On the other hand, the anode gas is supplied from the manifold 6 to the battery body 1.
・After being supplied to the anode 1 and contributing to power generation, it is discharged via the manifold 7.

In the above case, the temperature of the anode gas before being supplied to the preheater 2 is 25°C, whereas the temperature after passing through the preheater 2 is 612°C, which is sufficient. It was confirmed that it was preheated.

A fuel cell system having such a structure is hereinafter referred to as the (A) system.

[Comparative example]

The structure is similar to that of the above embodiment except that no preheater is provided between the battery bodies and the anode gas is preheated by a heat exchanger 24 provided outside the battery as shown in FIG.

A fuel cell system having such a structure is hereinafter referred to as an (X) system.

[Experiment] The temperature distribution in the stacking direction of the stack was investigated in the system (A) of the present invention and the system (X) of the comparative example, and the results are shown in FIG.

As is clear from FIG. 3, in the comparative example (X) system, a significant temperature increase was observed in the center of the stack.
Moreover, the temperature difference in the stack reached as much as 50°Ca. On the other hand, in the system (A) of the present invention, the temperature difference in the sukunoku is about 25°C, and it is recognized that the temperature distribution is uniform.

Furthermore, when we investigated the system efficiency of the (A) system of the present invention and the comparative example (X) system, we found that the efficiency of the (A) system was improved by about 2% compared to the (X) system.
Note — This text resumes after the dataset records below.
-- ==== Sys2Proof/Word.lean ====
section
/-! DEFINITION. The machine's words: a 32-bit register word (R48), a byte, the 64-bit Furrow time (R58), the
40-bit and 512-bit values some units hold as plain numbers, and their plainest arithmetic. -/

namespace Sys2Proof

/-- One 32-bit register (R48) or Dill word (R212). -/
abbrev Word := BitVec 32

/-- One byte of buffer memory. -/
abbrev Byte := BitVec 8

/-- Furrow time: 58 tick bits and 6 sub-tick bits, wrapping (R58). -/
abbrev Furrow := BitVec 64

end Sys2Proof
end

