-- ==== Sys2Proof/Syntax.lean ====
section
/-! DEFINITION. The commands the block takes: one constructor of `Instr` for each row of the table of commands. A row
that is a register access carries the master that makes it; a row that is an event of the outside world or of an engine
whose outcome the spec gives no rule to compute carries that outcome as an operand. -/

namespace Sys2Proof

/-- Who makes an access or a request: the masters of R428, kind codes 0x01 to 0x0A. -/
inductive Master where
  | core (c : Fin 8)
  | bsc
  | dil (a : Fin 8)
  | dma (c : Fin 32)
  | host (p : Fin 2)
  | dd (d : Fin 8)
  | head (h : Fin 96)
  | gln
  | stp
  | jtag
deriving DecidableEq, Repr

/-- What the check code of a stored word says when it is read: good, corrected, or uncorrectable (R347). -/
inductive Ecc where
  | good | ce | ue
deriving DecidableEq, Repr

/-- What an LDPC decoding reports when it stops (R134, R136): whether it converged, whether the independent checker's
syndrome agrees, iterations done, unsatisfied checks, and the information bytes (hard decisions where it did not converge). -/
structure Decoded where
  conv : Bool
  checkOk : Bool
  iters : BitVec 8
  unsat : BitVec 16
  data : List Byte
deriving DecidableEq, Repr

/-- What the detection of a symbol gives the timing loop and the equaliser (R123, R125): the phase detector's error in 1/64 symbol, and the
target applied to the decisions; both signed. -/
structure SymErr where
  phase : BitVec 8
  target : BitVec 10
deriving DecidableEq, Repr

/-- What the samples of one head hold in a servo window (R237–R245): candidate SAM ends in ascending time (Furrow time [31:0]) with
the 16 decisions taken there, and, of the wedge that the first acceptable one begins, wedge number, Gray track ID, burst
amplitudes in ADC LSB (signed) and RRO field. -/
structure ServoHead where
  sams : List (BitVec 32 × BitVec 16) := []
  wedge : BitVec 10 := 0
  gray : BitVec 24 := 0
  aN : BitVec 16 := 0
  aQ : BitVec 16 := 0
  rro : BitVec 8 := 0
deriving DecidableEq, Repr

/-- A velocity sample of the motion die's own loop (R278): coil voltage in mV and coil current in mA, both signed. -/
structure CoilSample where
  mV : BitVec 16
  mA : BitVec 16
deriving DecidableEq, Repr

/-- A back-EMF sample point of a sense window (R294, R298): Furrow time [31:0], floating phase minus centre tap, counted negative before and
positive after a crossing in the direction the step expects, and the duty of the driven phases in 1/65,536. -/
structure BemfSample where
  time : BitVec 32
  v : BitVec 16
  duty : BitVec 16
deriving DecidableEq, Repr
Admitted.

In the above embodiments, only the cathode gas is preheated, but it goes without saying that the present invention can also be applied to the anode gas.

Further, in the above embodiments, a molten carbonate fuel cell is used, but it goes without saying that the present invention can be applied to other fuel cells.

As explained above, according to the present invention, there is no need to provide a heat exchanger outside the battery, and there is no need for electric power for preheating the reaction gas. As a result, heat exchange efficiency is improved, so system efficiency is improved, the fuel cell system can be downsized, and equipment costs can be reduced.

In addition, since the temperature of the battery is maintained at an appropriate temperature, corrosion of the battery constituent materials can be suppressed, resulting in an excellent effect of dramatically extending the battery life.

[Brief explanation of drawings]

FIG. 1 is an exploded perspective view of a molten carbonate fuel cell according to an example of the present invention, FIG. 2 is a front view of the molten carbonate fuel cell (manifold 6 is omitted), and FIG. ) system and the comparative example (X) system, a graph showing the temperature distribution in the stack stack direction, Figure 4 is a schematic diagram of a conventional cathode gas preheating method, and Figure 5 is a schematic diagram of a conventional fuel cell system. be. 1... Battery body, 2... Preheater, 3, 4, 5...
manifold. Patent applicant: Sanyo Electric Co., Ltd.

Claims (1)

[Claims] (1) A fuel cell system in which a reactant gas is preheated and then supplied into the fuel cell, wherein a preheating means for preheating the reactant gas is built in the fuel cell.